Secondly, the replicated DNA advances the process of DNA transcription to produce mRNA. It is the process by which the information in a strand of DNA is copied into a new strand of messenger RNA (mRNA).
mRNA will only act as a messenger between DNA and protein formation. This mRNA stores the information on how to code for proteins.
Thirdly, mRNA translation starts to create proteins. The mRNA that was formed from DNA is very short-lived so, it starts to attract ribosomes and with the help of tRNA, it produces a string of amino acids (the basic building blocks of proteins).
A long chain of amino acids emerges as the ribosome decodes the mRNA sequence into a polypeptide or a new protein.
How does DNA control the production of proteins?
We all know that DNA is a very stable molecule.
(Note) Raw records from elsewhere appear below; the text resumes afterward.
/-- R194, R193: where the destination does not start inside the source region ahead of it (disjoint regions and
`dst = src` among them), output block k of ENC or DEC is the encryption or decryption of input block k as DBUF held
it before the command. -/
def Obligations.BlocksAreIndependentWithoutOverlap : Prop :=
  (∀ s t : State, exec .enc s = .next t → t.err = 0x00 →
    (s.arg2.toNat ≤ s.arg0.toNat ∨ s.arg0.toNat + s.arg1.toNat ≤ s.arg2.toNat) →
    ∀ k < (s.arg1.toNat + 7) / 8, ∀ j < 8,
      t.dbufByte (s.arg2.toNat + 8 * k + j) =
        byteAt (s.encryptBlock (inputBlock s.dbufByte s.arg0.toNat s.arg1.toNat k)) j) ∧
  (∀ s t : State, exec .dec s = .next t → t.err = 0x00 →
    (s.arg2.toNat ≤ s.arg0.toNat ∨ s.arg0.toNat + s.arg1.toNat ≤ s.arg2.toNat) →
    ∀ k < s.arg1.toNat / 8, ∀ j < 8,
      t.dbufByte (s.arg2.toNat + 8 * k + j) =
        byteAt (s.decryptBlock (inputBlock s.dbufByte s.arg0.toNat s.arg1.toNat k)) j)

/-- R195: a zero-length ENC or DEC on a keyed engine succeeds, touches no DBUF byte and sets RESULT = 0, where both
offsets are at most DBUF_BYTES; elsewhere it fails with E_RANGE. -/
def Obligations.ZeroLengthSucceeds : Prop :=
  ∀ (s : State) (i : Instr), (i = .enc ∨ i = .dec) → s.keyv = true → s.arg1 = 0 →
    exec i s = .next
      (if s.arg0.toNat ≤ s.cfg.dbufBytes ∧ s.arg2.toNat ≤ s.cfg.dbufBytes then
        { completedAs s 0x00 with result := 0 }
      else completedAs s 0x04)

/-- R196: ENC of n bytes, then DEC of the RESULT bytes to a region apart, gives back the n bytes ENC read and then
the zero padding, whatever the host does to the operands in between. -/
def Obligations.DecOfEncRestoresTheInput : Prop :=
  ∀ s t u v : State, exec .enc s = .next t → t.err = 0x00 →
    s.cfg.legal = true → s.rounds.toNat % 2 = 0 →
    (s.arg2.toNat ≤ s.arg0.toNat ∨ s.arg0.toNat + s.arg1.toNat ≤ s.arg2.toNat) →
    u.sp = t.sp → u.ks = t.ks → u.rounds = t.rounds → u.dbuf = t.dbuf →
    u.arg0 = t.arg2 → u.arg1 = t.result →
    (u.arg2.toNat ≤ u.arg0.toNat ∨ u.arg0.toNat + u.arg1.toNat ≤ u.arg2.toNat) →
    exec .dec u = .next v → v.err = 0x00 →
    v.result = t.result ∧
    ∀ j < t.result.toNat, v.dbufByte (u.arg2.toNat + j) =
      if j < s.arg1.toNat then s.dbufByte (s.arg0.toNat + j) else 0

/-! ### The register window -/

/-- R25, R26, R49: the bits of STATUS, reserved bits 0. -/
def Obligations.StatusWordLayout : Prop :=
  ∀ s : State,
    s.statusWord.getLsbD 0 = decide (s.cstate = .busy) ∧ s.statusWord.getLsbD 1 = s.spbv ∧
    s.statusWord.getLsbD 2 = s.keyv ∧ s.statusWord.getLsbD 3 = s.done ∧ s.statusWord.getLsbD 4 = s.ovr ∧
    s.statusWord.extractLsb' 5 3 = 0 ∧ s.statusWord.extractLsb' 8 8 = s.err ∧ s.statusWord.extractLsb' 16 16 = 0

/-- R22, R33: a CMD write while idle latches the word and sets BUSY and nothing else; while BUSY it is dropped and
sets OVR. The answer to a dropped write is the model's reading (log entry 8). -/
def Obligations.CommandWriteIssuesOrOverruns : Prop :=
  ∀ (s : State) (v : Word),
    (s.cstate = .idle → s.hostAccess (.wr32 0x00C v) = { s with pend := v, cstate := .busy, port := .ack }) ∧
    (s.cstate = .busy → s.hostAccess (.wr32 0x00C v) = { s with ovr := true, port := .ack })

/-- R25, R32, R240: STATUS is write-1-to-clear in bits 3 and 4 and INTEN keeps bit 0, busy or not; neither sets
OVR. -/
def Obligations.StatusAndIntenWrites : Prop :=
  ∀ (s : State) (v : Word),
    s.hostAccess (.wr32 0x004 v) =
      { s with
        done := if v.getLsbD 3 then false else s.done
        ovr := if v.getLsbD 4 then false else s.ovr
        port := .ack } ∧
    s.hostAccess (.wr32 0x008 v) = { s with doneie := v.getLsbD 0, port := .ack }

/-- R34, R36, R49: while idle ARG0 to ARG2, DATA0 and DATA1 take the written word; a write to a read-only register is
ignored, busy or not, and does not set OVR. The answer to an ignored write is the model's reading (log entry 8). -/
def Obligations.OperandAndReadOnlyWrites : Prop :=
  (∀ (s : State) (v : Word), s.cstate = .idle →
    s.hostAccess (.wr32 0x010 v) = { s with arg0 := v, port := .ack } ∧
    s.hostAccess (.wr32 0x014 v) = { s with arg1 := v, port := .ack } ∧
    s.hostAccess (.wr32 0x018 v) = { s with arg2 := v, port := .ack } ∧
    s.hostAccess (.wr32 0x020 v) = { s with data0 := v, port := .ack } ∧
    s.hostAccess (.wr32 0x024 v) = { s with data1 := v, port := .ack }) ∧
  (∀ (s : State) (v : Word) (off : Offset),
    off ∈ ([0x000, 0x01C, 0x028, 0x02C, 0x030, 0x034, 0x038, 0x03C] : List Offset) →
    s.hostAccess (.wr32 off v) = { s with port := .ack })

/-- R30, R83: while BUSY = 1 a write to CMD, ARG0 to ARG2, DATA0, DATA1 or any DBUF byte is dropped, sets OVR and
changes nothing else. The answer to a dropped write is the model's reading (log entry 8). -/
def Obligations.WritesWhileBusyAreDropped : Prop :=
  ∀ (s : State) (off : Offset), s.cstate = .busy →
    (off ∈ ([0x00C, 0x010, 0x014, 0x018, 0x020, 0x024] : List Offset) →
      ∀ v : Word, s.hostAccess (.wr32 off v) = { s with ovr := true, port := .ack }) ∧
    (0x8000 ≤ off.toNat → off.toNat < 0x8000 + s.cfg.dbufBytes →
      (∀ b : Byte, s.hostAccess (.wr8 off b) = { s with ovr := true, port := .ack }) ∧
      (off.toNat % 4 = 0 →
        ∀ v : Word, s.hostAccess (.wr32 off v) = { s with ovr := true, port := .ack }))

/-- R23, R24, R33, R41, R42, R83: what the registers read as: ID, STATUS, INTEN, CMD, BLKSIZE, CAPS0 and CAPS1 at
any time, the others while idle. -/
def Obligations.RegisterReads : Prop :=
  (∀ s : State,
    (s.hostAccess (.rd32 0x000)).port = .data32 0x49434531 ∧
    (s.hostAccess (.rd32 0x004)).port = .data32 s.statusWord ∧
    (s.hostAccess (.rd32 0x008)).port = .data32 (if s.doneie then 1 else 0) ∧
    (s.hostAccess (.rd32 0x00C)).port = .data32 0 ∧
    (s.hostAccess (.rd32 0x034)).port = .data32 8 ∧
    (s.hostAccess (.rd32 0x038)).port = .data32 (BitVec.ofNat 32 s.cfg.maxLevel) ∧
    (s.hostAccess (.rd32 0x03C)).port = .data32 (BitVec.ofNat 32 s.cfg.dbufBytes)) ∧
  ∀ s : State, s.cstate = .idle →
    (s.hostAccess (.rd32 0x010)).port = .data32 s.arg0 ∧
    (s.hostAccess (.rd32 0x014)).port = .data32 s.arg1 ∧
    (s.hostAccess (.rd32 0x018)).port = .data32 s.arg2 ∧
    (s.hostAccess (.rd32 0x01C)).port = .data32 s.result ∧
    (s.hostAccess (.rd32 0x020)).port = .data32 s.data0 ∧
    (s.hostAccess (.rd32 0x024)).port = .data32 s.data1 ∧
    (s.hostAccess (.rd32 0x028)).port = .data32 s.level ∧
    (s.hostAccess (.rd32 0x02C)).port = .data32 s.rounds ∧
    (s.hostAccess (.rd32 0x030)).port = .data32 s.keysize

/-- R74: a host read changes nothing but the port's answer. -/
def Obligations.HostReadsHaveNoSideEffect : Prop :=
  ∀ (s : State) (op : HostOp), isRead op = true → ∃ p : Response, s.hostAccess op = { s with port := p }

/-- R69, R64, R65: an access the window does not admit gets the error response, on the model's port, and changes no
state; a read's data is a free value (log entries 5 and 7). -/
def Obligations.BusErrorsChangeNothing : Prop :=
  ∀ (s : State) (op : HostOp), illegalAccess s.cfg op →
    (isRead op = true → ∃ x : Word, s.hostAccess op = { s with port := .readError x }) ∧
    (isRead op = false → s.hostAccess op = { s with port := .writeError })

/-- R65: while idle, 8-bit accesses to DBUF at any offset and 32-bit big-endian accesses at aligned ones; a write
changes its own bytes and nothing else. -/
def Obligations.DbufAccessesAreBigEndian : Prop :=
  ∀ (s : State) (off : Offset) (a : Nat), s.cstate = .idle → off.toNat = 0x8000 + a → a < s.cfg.dbufBytes →
    (s.hostAccess (.rd8 off)).port = .data8 (s.dbufByte a) ∧
    (∀ v : Byte, ∃ d : Memory, s.hostAccess (.wr8 off v) = { s with dbuf := d, port := .ack } ∧
      ∀ x, (s.hostAccess (.wr8 off v)).dbufByte x = if x = a then v else s.dbufByte x) ∧
    (a % 4 = 0 →
      (s.hostAccess (.rd32 off)).port =
        .data32 (be32 (s.dbufByte a) (s.dbufByte (a + 1)) (s.dbufByte (a + 2)) (s.dbufByte (a + 3))) ∧
      ∀ v : Word, ∃ d : Memory, s.hostAccess (.wr32 off v) = { s with dbuf := d, port := .ack } ∧
        ∀ x, (s.hostAccess (.wr32 off v)).dbufByte x =
          if x = a then v.extractLsb' 24 8
          else if x = a + 1 then v.extractLsb' 16 8
          else if x = a + 2 then v.extractLsb' 8 8
          else if x = a + 3 then v.extractLsb' 0 8
          else s.dbufByte x)

/-- R43, R44, R84: KS, SP, KBW, L and R are in no address space: no host access changes them, and no answer of the
port depends on them. -/
def Obligations.InternalStorageIsOutOfReach : Prop :=
  ∀ (s : State) (op : HostOp) (ks : List Subkey) (sp : List (List Word)) (kbw : KBW) (l r : Word),
    (s.hostAccess op).ks = s.ks ∧ (s.hostAccess op).sp = s.sp ∧ (s.hostAccess op).kbw = s.kbw ∧
    (s.hostAccess op).l = s.l ∧ (s.hostAccess op).r = s.r ∧
    ({ s with ks := ks, sp := sp, kbw := kbw, l := l, r := r }.hostAccess op).port = (s.hostAccess op).port

/-! ### Interrupt and reset -/

/-- R47, R238: irq is DONE and DONEIE; every completion of the engine raises it where enabled, and a write of 1 to
STATUS bit 3 takes it away. -/
def Obligations.CompletionRaisesTheInterrupt : Prop :=
  (∀ s : State, s.irq = (s.done && s.doneie)) ∧
  (∀ (i : Instr) (s t : State), exec i s = .next t → t.irq = s.doneie) ∧
  (∀ (s : State) (v : Word), v.getLsbD 3 = true → (s.hostAccess (.wr32 0x004 v)).irq = false)

/-- R48, R260, R263: a reset puts every piece of state whose reset value the table gives at that value, at any time
and whatever is running. -/
def Obligations.ResetGivesTheTableOfValues : Prop :=
  ∀ s : State, s.events.head? = some .reset → ∃ t : State, step s = .next t ∧
    t.cstate = .idle ∧ t.spbv = false ∧ t.keyv = false ∧ t.done = false ∧ t.ovr = false ∧ t.err = 0x00 ∧
    t.intenWord = 0 ∧ t.arg0 = 0 ∧ t.arg1 = 0 ∧ t.arg2 = 0 ∧ t.result = 0 ∧ t.data0 = 0 ∧ t.data1 = 0 ∧
    t.level = 0 ∧ t.rounds = 0 ∧ t.keysize = 0 ∧ t.irq = false ∧ t.cfg = s.cfg

/-- R262: a reset while a command runs abandons it: no completion, and each DBUF byte the command would have written
holds its old or its new value (byte by byte, log entry 6). -/
def Obligations.ResetWhileBusyAbandonsTheCommand : Prop :=
  ∀ (s t u : State) (i : Instr), s.events.head? = some .reset → s.cstate = .busy → decode s.pend = some i →
    step s = .next t → exec i s.tick = .next u → u.err = 0x00 →
    t.done = false ∧ t.err = 0x00 ∧ t.cstate = .idle ∧
    (∀ k, i = .enc → k < paddedLen s.arg1.toNat →
      t.dbufByte (s.arg2.toNat + k) = s.tick.dbufByte (s.arg2.toNat + k) ∨
      t.dbufByte (s.arg2.toNat + k) = u.dbufByte (s.arg2.toNat + k)) ∧
    (∀ k, i = .dec → k < wholeLen s.arg1.toNat →
      t.dbufByte (s.arg2.toNat + k) = s.tick.dbufByte (s.arg2.toNat + k) ∨
      t.dbufByte (s.arg2.toNat + k) = u.dbufByte (s.arg2.toNat + k))
end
The structure of the DNA is very stable because of the presence of strong covalent bonds between pentose sugar, and hydrogen bonds between nucleotides of the two strands.
Moreover, the presence of Thymine (T) in place of Uracil (U) in DNA protects it from always getting translated into proteins.
It’s all due to the structural stability and the presence of the Thymine nitrogenous base, which helps the DNA to keep the genetic information encrypted from generation after generation until the DNA gets transcribed to mRNA.
Now, the DNA that we got from our parents is something that was only present in a few cells when we were in our embryonic stage of development. Those embryonic cells with the DNA contents replicated numerous times that have resulted in our present-day body structure.
Those DNA contains the information to code for proteins and whenever there’s a need to make proteins, segments of DNA replicates in each cell nucleus using enzymes like DNA-dependent DNA polymerase, DNA ligase, etc. to make new DNA copies.
Then DNA transcription takes place to produce the mRNA version of the DNA. mRNA is single-stranded and contains Uracil in place of Thymine that makes protein synthesis to take place further in the process of gene expression.
The presence of DNA’s coding and non-coding strand is every important to control protein synthesis and only create proteins whenever required to do so
The double helix structure arranges DNA in such a way that it has a template (non-coding) strand and the non-template (coding) strand.
The non-template (coding) strand acts to facilitate proper transcription DNA to make mRNA.
For protein synthesis, messenger RNA must be made from one strand of DNA called the template (non-coding) strand. The other strand, called the coding strand, matches the messenger RNA in sequence except for its use of uracil in place of thymine.
Another way is the presence of non-coding sequences in DNA, that protects the DNA from getting translated into proteins. This happens because the non-coding sequences in DNA is highly responsible to regulate the process of gene expression.
That’s how DNA controls protein synthesis.